> WORK REQUIRED
Report every line of the material that contains the string "said".

> GIVEN DATA

/-- 40_arithmetic.md R162, R163, 41_logical.md R204: NEG, MUL and COM: their words, their result, their flags. NEG sets C
for every operand but 0 and V for 8000_0000H only; MUL gives the low 32 bits of the product and leaves C; COM clears C. -/
def Obligations.NegMulAndCom : Prop :=
  ∀ (s : State) (d r : Reg),
    encode (.neg d) = [0x455#12 ++ d] ∧ encode (.mul d r) = [0xB2#8 ++ r ++ d] ∧ encode (.com d) = [0x454#12 ++ d] ∧
    (∀ (ext : Bool) (w1 w2 : Word), decodeWords ext (0x455#12 ++ d) w1 w2 = .neg d ∧
      decodeWords ext (0xB2#8 ++ r ++ d) w1 w2 = .mul d r ∧ decodeWords ext (0x454#12 ++ d) w1 w2 = .com d) ∧
    (∃ t, exec (.neg d) s = .next t ∧ WroteRegister s t d (0 - readReg s d)
      { c := some (decide (readReg s d ≠ 0)), z := some (decide (0 - readReg s d = 0)),
        s := some (0 - readReg s d).msb, v := some (decide (readReg s d = 0x80000000)),
        b := some (decide (readReg s d = 0)) } 2) ∧
    (∃ t, exec (.mul d r) s = .next t ∧
      WroteRegister s t d (BitVec.ofNat 32 ((readReg s d).toNat * (readReg s r).toNat))
        (wideFlags (decide (BitVec.ofNat 32 ((readReg s d).toNat * (readReg s r).toNat) = 0))
          (BitVec.ofNat 32 ((readReg s d).toNat * (readReg s r).toNat)).msb) 2) ∧
    (∃ t, exec (.com d) s = .next t ∧ WroteRegister s t d (~~~ readReg s d)
      { c := some false, z := some (decide (~~~ readReg s d = 0)), s := some (~~~ readReg s d).msb,
        v := some false, b := some (decide (readReg s d = 0)) } 2)

/-! ### Multiply and divide -/

/-- 40_arithmetic.md R164, R165: UMUL and SMUL: the 64-bit product, low half in Rd and high half in Rs; with one register
for both, nothing is said of that register's value; the flags and the Stack Overflow test are as computed from the two halves,
and nothing else differs (the spec's own choice D13, U18). -/
def Obligations.WideMultiplies : Prop :=
  ∀ (s : State) (d r : Reg),
    (∃ t, exec (.umul d r) s = .next t ∧ ∃ p : BitVec 64,
      p.toNat = (readReg s d).toNat * (readReg s r).toNat ∧
      WrotePair s t d r (p.extractLsb' 0 32) (p.extractLsb' 32 32) (wideFlags (decide (p = 0)) p.msb) 2) ∧
    (∃ t, exec (.smul d r) s = .next t ∧ ∃ p : BitVec 64,
      p.toInt = (readReg s d).toInt * (readReg s r).toInt ∧
      WrotePair s t d r (p.extractLsb' 0 32) (p.extractLsb' 32 32) (wideFlags (decide (p = 0)) p.msb) 2)

/-- 40_arithmetic.md R166, R190: UDIV and UDIV64 with a divisor that is not 0 and a quotient that fits: dividend = quotient
times divisor plus remainder, remainder below the divisor. UDIV64 divides the pair Rd, R(d + 1) and leaves the source
register unless it is one of the pair (D13). With one register for both results of UDIV, nothing is said of that register's
value; the flags and the Stack Overflow test are as computed (the spec's own choice D13, U18). -/
def Obligations.UnsignedDivides : Prop :=
  ∀ (s : State) (d r : Reg), readReg s r ≠ 0 →
    (∃ t, exec (.udiv d r) s = .next t ∧ ∃ q m : Quad,
      (readReg s d).toNat = q.toNat * (readReg s r).toNat + m.toNat ∧ m.toNat < (readReg s r).toNat ∧
      WrotePair s t d r q m (wideFlags (decide (q = 0)) q.msb) 2) ∧
    ((readReg s d).toNat < (readReg s r).toNat → ∃ t, exec (.udiv64 d r) s = .next t ∧ ∃ q m : Quad,
      (readReg s d).toNat * 2 ^ 32 + (readReg s (d + 1)).toNat = q.toNat * (readReg s r).toNat + m.toNat ∧
      m.toNat < (readReg s r).toNat ∧ WrotePair s t d (d + 1) q m (wideFlags (decide (q = 0)) q.msb) 2)

/-- 40_arithmetic.md R167: SDIV truncates toward zero: the remainder has the dividend's sign; 8000_0000H by FFFF_FFFFH gives
8000_0000H and remainder 0 with S and V set. With one register for both results nothing is said of that register's value;
the flags and the Stack Overflow test are as computed (the spec's own choice D13, U18). -/
def Obligations.SignedDivide : Prop :=
  ∀ (s : State) (d r : Reg), readReg s r ≠ 0 →
    ∃ t, exec (.sdiv d r) s = .next t ∧
      if readReg s d = 0x80000000 ∧ readReg s r = 0xFFFFFFFF then
        WrotePair s t d r 0x80000000 0 { z := some false, s := some true, v := some true, b := some false } 2
      else ∃ q m : Quad, (readReg s d).toInt = q.toInt * (readReg s r).toInt + m.toInt ∧
        m.toInt.natAbs < (readReg s r).toInt.natAbs ∧ (m.toInt = 0 ∨ (m.toInt < 0 ↔ (readReg s d).toInt < 0)) ∧
        WrotePair s t d r q m (wideFlags (decide (q = 0)) q.msb) 2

> WRITTEN SOLUTION
for both, nothing is said of that register's value; the flags and the Stack Overflow test are as computed from the two halves,
register unless it is one of the pair (D13). With one register for both results of UDIV, nothing is said of that register's
8000_0000H and remainder 0 with S and V set. With one register for both results nothing is said of that register's value;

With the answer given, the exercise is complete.